Are you eligible to take part in the Making Tax Digital (MTD) for Income Tax Pilot? 

At a glance

  • Taxpayers and their agents can sign up and participate in Making Tax Digital (MTD) for Income Tax pilot scheme (private beta). 
  • Making Tax Digital for Income Tax is currently voluntary. It will become mandatory from 6 April 2026 in phases based on your total annual income from self-employment or property. Taxpayers can either: 
    • Volunteer to use the service now (for self-employment and property income sources). 
    • Continue to send self-assessment tax returns as normal, and sign up to MTD for Income Tax when it becomes mandatory.
  • If the taxpayer has multiple income sources, you’ll need to sign up each one for MTD for Income Tax (it is not possible to sign up only one of multiple trades).
  • Signing up for the Pilot will mean that you will need to comply with the MTD record-keeping & reporting requirements. See, MTD: Toolkit for accountants
  • Only certain taxpayers are currently eligible to participate.
  • Taxpayers who have voluntarily signed up for the pilot can opt-out at any time during the testing phase using their HMRC online services account. Authorised agents can do this on behalf of their clients using their Agent Services Account (ASA). 

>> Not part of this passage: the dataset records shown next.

-- ==== Sys2Proof/Config.lean ====
section
/-! DEFINITION. What the implementation fixes, and the free values: what the spec leaves open stands here as an
opaque constant, so that nothing can be proved of it. -/

namespace Sys2Proof.Config

/-- The assigned system-register numbers (R62 with R203, R212, R245, R253, R290, R355, R395, R399, R403). -/
def sysAssigned (n : Nat) : Bool :=
  n ≤ 0x002 || (0x010 ≤ n && n ≤ 0x01D) || (0x020 ≤ n && n ≤ 0x028) || n == 0x030 ||
  (0x040 ≤ n && n ≤ 0x04E) || (0x050 ≤ n && n ≤ 0x052) || (0x080 ≤ n && n ≤ 0x084) ||
  n == 0x0C0 || n == 0x0C2 || n == 0x0C3 || (0x0C8 ≤ n && n ≤ 0x0CF) || (0x0D0 ≤ n && n ≤ 0x0D5)

/-- FREE VALUE (log 3): nominal core cycles that pass at the `n`-th step of the machine; R463 binds no latency. -/
opaque elapsed : Nat → Nat

/-- FREE VALUE (log 5): the word that an accumulator element holds when its gang is placed; R269 calls tile
contents undefined at placement. The arguments are the gang's draw, the core of the cluster (0 for a DET gang) and the word
index. -/
opaque tileWord : Nat → Nat → Nat → BitVec 32

/-- FREE VALUE (log 9): the `i`-th byte of the signature over a report; R437 and R438 give the signature scheme
and not the keys. -/
opaque signatureByte : List (BitVec 8) → Nat → BitVec 8

/-- FREE VALUE (log 9): the digest of the vendor's key that is fused into the device (R437). -/
opaque fusedDigest : List (BitVec 8)

/-- FREE VALUE (log 9): the security version that is fused into the device (R437). -/
opaque fusedVersion : BitVec 64

/-- FREE VALUE (log 9): whether a signature over an image is valid under a public key (R437). -/
opaque signatureValid : List (BitVec 8) → List (BitVec 8) → List (BitVec 8) → Bool

/-- FREE VALUE (log 13): the encoding of a rounded function value that the interval computation of
`Sys2Proof.Machine.transRound` leaves undecided; the argument is the function's number and the operand. -/
opaque undecided : Nat → BitVec 32 → BitVec 32

/-- FREE VALUE (logs 1, 18, 19, 27): the `n`-th free choice of the device where the spec names none (the base b_g of a
scratchpad, R214). -/
opaque choice : Nat → Nat

/-- What a cache level gives up (R382, R383): a line of L2, the entry of a 512-byte region in its die directory, a line's
entry in a cluster filter. -/
inductive Eviction where
  | line (key : Nat)
  | entry (region : Nat)
  | filter (cluster key : Nat)
  deriving DecidableEq, Repr

/-- FREE VALUE (log 12): what the package evicts at the `n`-th step, if anything. -/
opaque evict : Nat → Option Eviction

/-- FREE VALUE (log 12): the hash of R213 that gives a line's set in a cache region of `ns` sets, before the reduction
modulo `ns`; the arguments are `ns` and the line's key. -/
opaque setIndex : Nat → Nat → Nat

/-- FREE VALUE (log 12): the second-tier controller that serves agents of the I/O die while the root table, at this
address, lies on no channel of the second tier (R384). -/
opaque ioController : Nat → Nat

/-- FREE VALUE (log 12): the TLB entry, by its place, that a TLB evicts at the `n`-th step, if any. -/
opaque tlbEvict : Nat → Option Nat

/-- What the main pipeline claims for a pass (R183): the effective mask word, 0 where it skips the pass, the operand values as
it used them, the results, addresses and flags, a trap, and the target of a branch that it takes. -/
structure Claim where
  mask : BitVec 32
  operands : List (BitVec 64)
  results : List (BitVec 64)
  addresses : List (BitVec 64)
  flags : BitVec 5
  trap : Option (BitVec 8)
  next : Option (BitVec 48)
  deriving DecidableEq, Repr, Inhabited

/-- FREE VALUE (log 14): what the main pipeline claims for the pass that it issues at the `n`-th step. -/
opaque claim : Nat → Claim

/-- FREE VALUE (log 14): whether the long-latency pass that issued at the second step has its result in the main pipeline at
the first (R52). -/
opaque longDone : Nat → Nat → Bool

/-- FREE VALUE (log 14): single self-check firings that a recomputation clears at the `n`-th step (R194). -/
opaque recomputations : Nat → Nat

/-- FREE VALUE (log 14): the address at which the main pipeline loads speculatively at the `n`-th step, if it does
(R181, R190). -/
opaque speculativeLoad : Nat → Option Nat

/-- FREE VALUE (log 2): whether a core without a vector burst has issued its 16 passes of the last 64 cycles at the `n`-th
step (R396). -/
opaque passesUsed : Nat → Bool

/-- FREE VALUE (log 15): the DRAM layer that holds a local physical granule. -/
opaque layerOf : Nat → Nat

/-- FREE VALUE (log 21): the bytes of a class-0 packet sent at the `n`-th step, before the bound of 256 (R450). -/
opaque packetBytes : Nat → Nat

/-- FREE VALUE (log 24): how far a heat cap lowers a QCAP, before the bounds of R397; R399 says in proportion to the
excess. The arguments are the step of the machine, the quadrant, the QCAP, the die's power and its limit. -/
opaque capStep : Nat → Nat → Nat → Nat → Nat → Nat

/-- FREE VALUE (log 25): link retries counted with the removal of a lane at the `n`-th step (R452, R453). -/
opaque linkRetries : Nat → Nat

/-- FREE VALUE (log 78): the oldest boundary that some other live module has not acknowledged, at the `n`-th step (R457). -/
opaque oldestUnacked : Nat → Nat

/-- FREE VALUE (log 113): the bytes of a peer's line, one bit each, that an agent outside a DET grid was the last to write since
the grid started, as its home knows; the arguments are the step and the grid. -/
opaque peerWrote : Nat → Nat → BitVec 128

/-- FREE VALUE (log 26): the boundary that this module's own declaration of a death names, at the `n`-th step (R455). -/
opaque deathBoundary : Nat → Nat

end Sys2Proof.Config
end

Are you eligible to take part?

  • Use our MTD pilot: eligibility checker 2024-25 and 2025-26 to check whether you can sign up to volunteer under the pilot scheme.

Recent changes.

  • After pausing the pilot in February 2023, HMRC expanded the MTD pilot (private beta) from April 2024. A larger but still restricted pool of sole traders and landlords were able to volunteer. 
  • The public beta testing is expected to open in April 2025.  
  • It was announced at Autumn Budget 2024 that self-employed businesses and landlords with a turnover above £20,000 will be mandated into MTD ITSA within the term of the current parliament.
  • Data have shown that in the three years since the pilot scheme began 1015 people have participated, of these, only 218 or approximately 21% are landlords with property income. The numbers have fallen dramatically since the first year, 2018-2019, from 877 to 26 in 2020-2021 and as of January 2022, only nine were participating.